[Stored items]
/-! ## evInput -/

@[simp] theorem State.evInput_pending {i : Nat} {v : Bool} : (s.evInput i v).pending = s.pending := by
  unfold State.evInput; (repeat' split) <;> simp
@[simp] theorem State.evInput_modes {i : Nat} {v : Bool} : (s.evInput i v).modes = s.modes := by
  unfold State.evInput; (repeat' split) <;> simp
@[simp] theorem State.evInput_plinth {i : Nat} {v : Bool} : (s.evInput i v).plinth = s.plinth := by
  unfold State.evInput; (repeat' split) <;> simp
@[simp] theorem State.evInput_pins {i : Nat} {v : Bool} : (s.evInput i v).pins = s.pins := by
  unfold State.evInput; (repeat' split) <;> simp
@[simp] theorem State.evInput_boot {i : Nat} {v : Bool} : (s.evInput i v).boot = s.boot := by
  unfold State.evInput; (repeat' split) <;> simp
@[simp] theorem State.evInput_hostRsp {i : Nat} {v : Bool} : (s.evInput i v).hostRsp = s.hostRsp := by
  unfold State.evInput; (repeat' split) <;> simp
@[simp] theorem State.evInput_hostOut {i : Nat} {v : Bool} : (s.evInput i v).hostOut = s.hostOut := by
  unfold State.evInput; (repeat' split) <;> simp
@[simp] theorem State.evInput_coxRsp {i : Nat} {v : Bool} : (s.evInput i v).coxRsp = s.coxRsp := by
  unfold State.evInput; (repeat' split) <;> simp
@[simp] theorem State.evInput_agents {i : Nat} {v : Bool} : (s.evInput i v).agents = s.agents := by
  unfold State.evInput; (repeat' split) <;> simp
@[simp] theorem State.evInput_hists {i : Nat} {v : Bool} : (s.evInput i v).hists = s.hists := by
  unfold State.evInput; (repeat' split) <;> simp
@[simp] theorem State.evInput_atts {i : Nat} {v : Bool} : (s.evInput i v).atts = s.atts := by
  unfold State.evInput; (repeat' split) <;> simp
@[simp] theorem State.evInput_slices {i : Nat} {v : Bool} : (s.evInput i v).slices = s.slices := by
  unfold State.evInput; (repeat' split) <;> simp
@[simp] theorem State.evInput_ports {i : Nat} {v : Bool} : (s.evInput i v).ports = s.ports := by
  unfold State.evInput; (repeat' split) <;> simp
@[simp] theorem State.evInput_mesh {i : Nat} {v : Bool} : (s.evInput i v).mesh = s.mesh := by
  unfold State.evInput; (repeat' split) <;> simp
@[simp] theorem State.evInput_hmap {i : Nat} {v : Bool} : (s.evInput i v).hmap = s.hmap := by
  unfold State.evInput; (repeat' split) <;> simp
@[simp] theorem State.evInput_cast {i : Nat} {v : Bool} : (s.evInput i v).cast = s.cast := by
  unfold State.evInput; (repeat' split) <;> simp
@[simp] theorem State.evInput_counts {i : Nat} {v : Bool} : (s.evInput i v).counts = s.counts := by
  unfold State.evInput; (repeat' split) <;> simp
@[simp] theorem State.evInput_cox {i : Nat} {v : Bool} : (s.evInput i v).cox = s.cox := by
  unfold State.evInput; (repeat' split) <;> simp
@[simp] theorem State.evInput_calAt {i : Nat} {v : Bool} : (s.evInput i v).calAt = s.calAt := by
  unfold State.evInput; (repeat' split) <;> simp
@[simp] theorem State.evInput_freeCtr {i : Nat} {v : Bool} : (s.evInput i v).freeCtr = s.freeCtr := by
  unfold State.evInput; (repeat' split) <;> simp
@[simp] theorem State.evInput_castMem {i : Nat} {v : Bool} : (s.evInput i v).castMem = s.castMem := by
  unfold State.evInput; (repeat' split) <;> simp
@[simp] theorem State.evInput_att {i : Nat} {v : Bool} {j : AttId} : (s.evInput i v).att j = s.att j := by simp [State.att]
@[simp] theorem State.evInput_sl {i : Nat} {v : Bool} {j : SliceId} : (s.evInput i v).sl j = s.sl j := by simp [State.sl]
@[simp] theorem State.evInput_mp {i : Nat} {v : Bool} {j : PortId} : (s.evInput i v).mp j = s.mp j := by simp [State.mp]
@[simp] theorem State.evInput_agent {i : Nat} {v : Bool} {j : AgentId} : (s.evInput i v).agent j = s.agent j := by simp [State.agent]
@[simp] theorem State.evInput_hist {i : Nat} {v : Bool} {j : AgentId} : (s.evInput i v).hist j = s.hist j := by simp [State.hist]
@[simp] theorem State.evInput_router {i : Nat} {v : Bool} {j : Nat} : (s.evInput i v).router j = s.router j := by simp [State.router]
@[simp] theorem State.evInput_cnt {i : Nat} {v : Bool} {j : Nat} : (s.evInput i v).cnt j = s.cnt j := by simp [State.cnt]
@[simp] theorem State.evInput_now {i : Nat} {v : Bool} : (s.evInput i v).now = s.now := by simp [State.now]
@[simp] theorem State.evInput_mode {i : Nat} {v : Bool} : (s.evInput i v).mode = s.mode := by simp [State.mode]
@[simp] theorem State.evInput_held {i : Nat} {v : Bool} : (s.evInput i v).held = s.held := by simp [State.held]
@[simp] theorem State.evInput_runs {i : Nat} {v : Bool} : (s.evInput i v).runs = s.runs := by simp [State.runs]
@[simp] theorem State.evInput_level {i : Nat} {v : Bool} : (s.evInput i v).level = s.level := by simp [State.level]
@[simp] theorem State.evInput_portUp {i : Nat} {v : Bool} : (s.evInput i v).portUp = s.portUp := by simp [State.portUp]
@[simp] theorem State.evInput_fwUp {i : Nat} {v : Bool} : (s.evInput i v).fwUp = s.fwUp := by simp [State.fwUp, State.portUp]
@[simp] theorem State.evInput_homeOf {i : Nat} {v : Bool} {j : BitVec 12} : (s.evInput i v).homeOf j = s.homeOf j := State.homeOf_of (by simp)
@[simp] theorem State.evInput_edgeHome {i : Nat} {v : Bool} {j : Nat} {b1 : BitVec 12} : (s.evInput i v).edgeHome j b1 = s.edgeHome j b1 := State.edgeHome_of (by simp)
@[simp] theorem State.evInput_serves {i : Nat} {v : Bool} {j : SliceId} {b1 : BitVec 12} : (s.evInput i v).serves j b1 = s.serves j b1 := State.serves_of (by simp)
@[simp] theorem State.evInput_attBounces {i : Nat} {v : Bool} {j : AttId} : (s.evInput i v).attBounces j = s.attBounces j := State.attBounces_of (by simp)
@[simp] theorem State.evInput_portBounces {i : Nat} {v : Bool} {j : PortId} : (s.evInput i v).portBounces j = s.portBounces j := State.portBounces_of (by simp)
@[simp] theorem State.evInput_attShut {i : Nat} {v : Bool} {j : AttId} : (s.evInput i v).attShut j = s.attShut j := State.attShut_of (by simp)
@[simp] theorem State.evInput_mpShut {i : Nat} {v : Bool} {j : PortId} : (s.evInput i v).mpShut j = s.mpShut j := State.mpShut_of (by simp)
@[simp] theorem State.evInput_coxUp {i : Nat} {v : Bool} : (s.evInput i v).coxUp = s.coxUp := State.coxUp_of (by simp) (by simp)

/-! ## count -/

@[simp] theorem State.count_pending {i n : Nat} : (s.count i n).pending = s.pending := by
  unfold State.count; split
  · rfl
  · dsimp only; split
    · split <;> simp
    · simp
@[simp] theorem State.count_modes {i n : Nat} : (s.count i n).modes = s.modes := by
  unfold State.count; split
  · rfl
  · dsimp only; split
    · split <;> simp
    · simp
@[simp] theorem State.count_plinth {i n : Nat} : (s.count i n).plinth = s.plinth := by
  unfold State.count; split
  · rfl
  · dsimp only; split
    · split <;> simp
    · simp
@[simp] theorem State.count_pins {i n : Nat} : (s.count i n).pins = s.pins := by
  unfold State.count; split
  · rfl
  · dsimp only; split
    · split <;> simp
    · simp
@[simp] theorem State.count_boot {i n : Nat} : (s.count i n).boot = s.boot := by
  unfold State.count; split
  · rfl
  · dsimp only; split
    · split <;> simp
    · simp
@[simp] theorem State.count_regs {i n : Nat} : (s.count i n).regs = s.regs := by
  unfold State.count; split
  · rfl
  · dsimp only; split
    · split <;> simp
    · simp
@[simp] theorem State.count_hostRsp {i n : Nat} : (s.count i n).hostRsp = s.hostRsp := by
  unfold State.count; split
  · rfl
  · dsimp only; split
    · split <;> simp
    · simp
@[simp] theorem State.count_hostOut {i n : Nat} : (s.count i n).hostOut = s.hostOut := by
  unfold State.count; split
  · rfl
  · dsimp only; split
    · split <;> simp
    · simp
@[simp] theorem State.count_coxRsp {i n : Nat} : (s.count i n).coxRsp = s.coxRsp := by
  unfold State.count; split
  · rfl
  · dsimp only; split
    · split <;> simp
    · simp
@[simp] theorem State.count_agents {i n : Nat} : (s.count i n).agents = s.agents := by
  unfold State.count; split
  · rfl
  · dsimp only; split
    · split <;> simp
    · simp
@[simp] theorem State.count_hists {i n : Nat} : (s.count i n).hists = s.hists := by
  unfold State.count; split
  · rfl
  · dsimp only; split
    · split <;> simp
    · simp
@[simp] theorem State.count_atts {i n : Nat} : (s.count i n).atts = s.atts := by
  unfold State.count; split
  · rfl
  · dsimp only; split
    · split <;> simp
    · simp
@[simp] theorem State.count_ports {i n : Nat} : (s.count i n).ports = s.ports := by
  unfold State.count; split
  · rfl
  · dsimp only; split
    · split <;> simp
    · simp
@[simp] theorem State.count_hmap {i n : Nat} : (s.count i n).hmap = s.hmap := by
  unfold State.count; split
  · rfl
  · dsimp only; split
    · split <;> simp
    · simp
@[simp] theorem State.count_cast {i n : Nat} : (s.count i n).cast = s.cast := by
  unfold State.count; split
  · rfl
  · dsimp only; split
    · split <;> simp
    · simp
@[simp] theorem State.count_cox {i n : Nat} : (s.count i n).cox = s.cox := by
  unfold State.count; split
  · rfl
  · dsimp only; split
    · split <;> simp
    · simp
@[simp] theorem State.count_calAt {i n : Nat} : (s.count i n).calAt = s.calAt := by
  unfold State.count; split
  · rfl
  · dsimp only; split
    · split <;> simp
    · simp
@[simp] theorem State.count_freeCtr {i n : Nat} : (s.count i n).freeCtr = s.freeCtr := by
  unfold State.count; split
  · rfl
  · dsimp only; split
    · split <;> simp
    · simp
@[simp] theorem State.count_castMem {i n : Nat} : (s.count i n).castMem = s.castMem := by
  unfold State.count; split
  · rfl
  · dsimp only; split
    · split <;> simp
    · simp
@[simp] theorem State.count_att {i n : Nat} {j : AttId} : (s.count i n).att j = s.att j := by simp [State.att]
@[simp] theorem State.count_mp {i n : Nat} {j : PortId} : (s.count i n).mp j = s.mp j := by simp [State.mp]
@[simp] theorem State.count_agent {i n : Nat} {j : AgentId} : (s.count i n).agent j = s.agent j := by simp [State.agent]
@[simp] theorem State.count_hist {i n : Nat} {j : AgentId} : (s.count i n).hist j = s.hist j := by simp [State.hist]
@[simp] theorem State.count_router {i n : Nat} {j : Nat} : (s.count i n).router j = s.router j := by
  unfold State.count; split
  · rfl
  · dsimp only; split
    · split <;> simp
    · simp
@[simp] theorem State.count_ev {i n : Nat} {j : Nat} : (s.count i n).ev j = s.ev j := by
  unfold State.count; split
  · rfl
  · dsimp only; split
    · split <;> simp
    · simp
@[simp] theorem State.count_reg {i n : Nat} {j : Nat} : (s.count i n).reg j = s.reg j := by simp [State.reg]
@[simp] theorem State.count_fld {i n : Nat} {j : Fld} : (s.count i n).fld j = s.fld j := by simp [State.fld, State.reg]
@[simp] theorem State.count_now {i n : Nat} : (s.count i n).now = s.now := by simp [State.now]
@[simp] theorem State.count_mode {i n : Nat} : (s.count i n).mode = s.mode := by simp [State.mode]
@[simp] theorem State.count_held {i n : Nat} : (s.count i n).held = s.held := by simp [State.held]
@[simp] theorem State.count_runs {i n : Nat} : (s.count i n).runs = s.runs := by simp [State.runs]
@[simp] theorem State.count_level {i n : Nat} : (s.count i n).level = s.level := by simp [State.level]
@[simp] theorem State.count_portUp {i n : Nat} : (s.count i n).portUp = s.portUp := by simp [State.portUp]
@[simp] theorem State.count_fwUp {i n : Nat} : (s.count i n).fwUp = s.fwUp := by simp [State.fwUp, State.portUp]
@[simp] theorem State.count_inWindow {i n : Nat} {j : Line} : (s.count i n).inWindow j = s.inWindow j := State.inWindow_of (by simp)
@[simp] theorem State.count_inCast {i n : Nat} {j : Line} : (s.count i n).inCast j = s.inCast j := State.inCast_of (by simp)
@[simp] theorem State.count_homeOf {i n : Nat} {j : BitVec 12} : (s.count i n).homeOf j = s.homeOf j := State.homeOf_of (by simp)
@[simp] theorem State.count_edgeHome {i n : Nat} {j : Nat} {b1 : BitVec 12} : (s.count i n).edgeHome j b1 = s.edgeHome j b1 := State.edgeHome_of (by simp)
@[simp] theorem State.count_serves {i n : Nat} {j : SliceId} {b1 : BitVec 12} : (s.count i n).serves j b1 = s.serves j b1 := State.serves_of (by simp)
@[simp] theorem State.count_attBounces {i n : Nat} {j : AttId} : (s.count i n).attBounces j = s.attBounces j := State.attBounces_of (by simp)
@[simp] theorem State.count_portBounces {i n : Nat} {j : PortId} : (s.count i n).portBounces j = s.portBounces j := State.portBounces_of (by simp)
@[simp] theorem State.count_attShut {i n : Nat} {j : AttId} : (s.count i n).attShut j = s.attShut j := State.attShut_of (by simp)
@[simp] theorem State.count_mpShut {i n : Nat} {j : PortId} : (s.count i n).mpShut j = s.mpShut j := State.mpShut_of (by simp)
@[simp] theorem State.count_coxUp {i n : Nat} : (s.count i n).coxUp = s.coxUp := State.coxUp_of (by simp) (by simp)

> **YOUR INSTRUCTIONS**
Where a line above holds the string "agents", copy that line.

> **TASK RESPONSE**
@[simp] theorem State.evInput_agents {i : Nat} {v : Bool} : (s.evInput i v).agents = s.agents := by
@[simp] theorem State.count_agents {i n : Nat} : (s.count i n).agents = s.agents := by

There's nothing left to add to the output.